• **WHAT YOU NEED TO DO**
Please transcribe exactly, and only, the lines of the data below between the line holding "(hr : Ready" and the line holding "refine ⟨⟨es ++", inclusive.

DATA FOR REVIEW START

/-- One event that is no port event, with new answers of the environment. -/
theorem quiet_event (s : State) (e : Event) (env : Env) (hp : isPortEvent e = false)
    (hc : ecCellsOk s.env.ec = true → ecCellsOk env.ec = true)
    (he : env = { env with grants := s.env.grants, stops := s.env.stops }) :
    Quiet 0 s (emit e (withEnv env s)) [e] :=
  ⟨rfl, rfl, he, id, id, id, hc, handshakeTrace_event _ hp, by simp [(sent_of_noPort hp).2], fun _ h => h, id⟩

theorem quiet_raise {f : FaultKind} (hf : f ≠ .badConfig) (s : State) : Quiet 0 s (raise f s) [] := by
  refine ⟨by simp, ?_, by simp, by simp, by simp, by simp, by simp, .nil, by simp, fun g hg => by simp [hg],
    ?_⟩
  · unfold raise
    cases s.fault <;> rfl
  · intro h
    rw [raise_fault]
    cases hs : s.fault with
    | none => simpa using hf
    | some g => simpa [hs] using h

/-- A transaction that the caller took the result of is quiet. -/
theorem quiet_of_seg {waits reads : Nat} {s t : State} {es : List Event} (h : Seg s t es)
    (he : TransactionSpec s.cfg waits reads es) (hh : HandshakeTrace s.cfg es) (ha : t.chan.attempt ≤ s.cfg.pollBudget) :
    Quiet waits s (takeResult t) es := by
  have ho := (onlyChannel_iff _ _).1 h.only
  refine ⟨h.trace, ?_, ?_, fun _ => rfl, fun _ => rfl, fun _ => ha, h.cells, hh, he.status,
    fun f hf => by rw [takeResult_fault, ho.2.2.2.2.2.2.2.2.2.1]; exact hf,
    fun hf => by rw [takeResult_fault, ho.2.2.2.2.2.2.2.2.2.1]; exact hf⟩
  · rw [h.only]; rfl
  · rw [takeResult_env, ho.2.2.2.2.2.2.2.2.2.2.2.2.2]

/-! ## Operations -/

/-- What an operation from `s` may do, completed or stopped. -/
structure OpSpec {α : Type} (n : Nat) (s : State) (r : Res α) : Prop where
  quiet : ∃ es, Quiet n s r.after es
  done : ∀ a t, r = .done a t → t.fault = s.fault ∧ t.stuckInTool = s.stuckInTool
  halted : ∀ t, r = .halted t → t.fault.isSome = true ∨ t.stuckInTool = true
  ready : Ready s → r.after.fault = s.fault

theorem opSpec_done {α : Type} {n : Nat} {s t : State} (a : α) {es : List Event} (h : Quiet n s t es)
    (hf : t.fault = s.fault) (hst : t.stuckInTool = s.stuckInTool) : OpSpec n s (.done a t : Res α) :=
  ⟨⟨es, h⟩, by rintro b u ⟨⟩; exact ⟨hf, hst⟩, by rintro u ⟨⟩, fun _ => hf⟩

theorem opSpec_pure {α : Type} (a : α) (s : State) : OpSpec 0 s (.done a s : Res α) :=
  opSpec_done a (Quiet.refl s) rfl rfl

theorem opSpec_fault {α : Type} {f : FaultKind} (hf : f ≠ .badConfig) (s : State) (hs : ¬Ready s) :
    OpSpec 0 s (faultRes f s : Res α) :=
  ⟨⟨[], quiet_raise hf s⟩, by rintro b u ⟨⟩, by rintro u ⟨⟩; left; simp, fun h => absurd h hs⟩

theorem opSpec_mono {α : Type} {n m : Nat} {s : State} {r : Res α} (h : OpSpec n s r) (hnm : n ≤ m) :
    OpSpec m s r :=
  ⟨h.quiet.elim fun es he => ⟨es, he.mono hnm⟩, h.done, h.halted, h.ready⟩

theorem Quiet.ready {n : Nat} {s t : State} {es : List Event} (h : Quiet n s t es) (hr : Ready s) : Ready t :=
  ⟨by rw [h.frame]; exact hr.1, h.idle hr.2⟩

theorem opSpec_andThen {α β : Type} {n m : Nat} {s : State} {r : Res α} {k : α → State → Res β} (h1 : OpSpec n s r)
    (h2 : ∀ a t, r = .done a t → t.cfg = s.cfg → OpSpec m t (k a t)) : OpSpec (n + m) s (andThen r k) := by
  obtain ⟨es, he⟩ := h1.quiet
  cases r with
  | done a t =>
    obtain ⟨fs, hf⟩ := (h2 a t rfl he.cfg).quiet
    refine ⟨⟨es ++ fs, by simpa using he.trans hf⟩, fun b u hu => ?_, fun u hu => (h2 a t rfl he.cfg).halted u hu,
      fun hr => ((h2 a t rfl he.cfg).ready (he.ready hr)).trans (h1.ready hr)⟩
    have h3 := (h2 a t rfl he.cfg).done b u hu
    have h4 := h1.done a t rfl
    exact ⟨h3.1.trans h4.1, h3.2.trans h4.2⟩
  | halted u => 
    exact ⟨⟨es, by simpa using he.mono (Nat.le_add_right _ _)⟩, by rintro b v ⟨⟩, fun t ht => h1.halted t (by simpa using ht),
      h1.ready⟩

/-- The common case: the rest only computes a value. -/
theorem opSpec_map {α β : Type} {n : Nat} {s : State} {r : Res α} {f : α → β} (h : OpSpec n s r) :
    OpSpec n s (andThen r fun a t => .done (f a) t) := by
  simpa using opSpec_andThen h fun a t _ _ => opSpec_pure (f a) t

/-- A completed operation changed only what an observation may change. -/
theorem OpSpec.only {α : Type} {n : Nat} {s t : State} {r : Res α} {a : α} (h : OpSpec n s r) (hr : r = .done a t) :
    OnlyObservation s t ∧ s.trace <+: t.trace := by
  obtain ⟨es, he⟩ := h.quiet
  obtain ⟨hf, hst⟩ := h.done a t hr
  subst hr
  refine ⟨?_, ⟨es, he.trace.symm⟩⟩
  have := he.frame
  simp only [Res.after_done] at this
  rw [hf, hst] at this
  exact this

/-! ## Transactions -/

theorem channelFault_some {s : State} {f : FaultKind} (h : channelFault s = some f) : f ≠ .badConfig ∧ ¬Ready s := by
  unfold channelFault at h
  split at h
  · cases h; exact ⟨by simp, fun hr => ‹s.session ≠ .held› hr.1⟩
  · split at h
    · cases h; exact ⟨by simp, fun hr => ‹s.chan.phase ≠ .idle› hr.2⟩
    · cases h

theorem channelFault_none {s : State} : channelFault s = none ↔ Ready s := by
  unfold channelFault
  by_cases h1 : s.session = .held <;> by_cases h2 : s.chan.phase = .idle <;> simp [h1, h2, Ready]

/-- A call in a ready state (rule R108). -/
theorem chanCall_ready {s : State} (h : Ready s) (p : ChanPhase) (entry : State → State) :
    chanCall p entry s = .done () (setAttempt 0 (setPhase p (entry s))) := by
  simp [chanCall, channelFault_none.2 h]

DATA FOR REVIEW END

• **OUTPUT BELOW**
theorem Quiet.ready {n : Nat} {s t : State} {es : List Event} (h : Quiet n s t es) (hr : Ready s) : Ready t :=
  ⟨by rw [h.frame]; exact hr.1, h.idle hr.2⟩

theorem opSpec_andThen {α β : Type} {n m : Nat} {s : State} {r : Res α} {k : α → State → Res β} (h1 : OpSpec n s r)
    (h2 : ∀ a t, r = .done a t → t.cfg = s.cfg → OpSpec m t (k a t)) : OpSpec (n + m) s (andThen r k) := by
  obtain ⟨es, he⟩ := h1.quiet
  cases r with
  | done a t =>
    obtain ⟨fs, hf⟩ := (h2 a t rfl he.cfg).quiet
    refine ⟨⟨es ++ fs, by simpa using he.trans hf⟩, fun b u hu => ?_, fun u hu => (h2 a t rfl he.cfg).halted u hu,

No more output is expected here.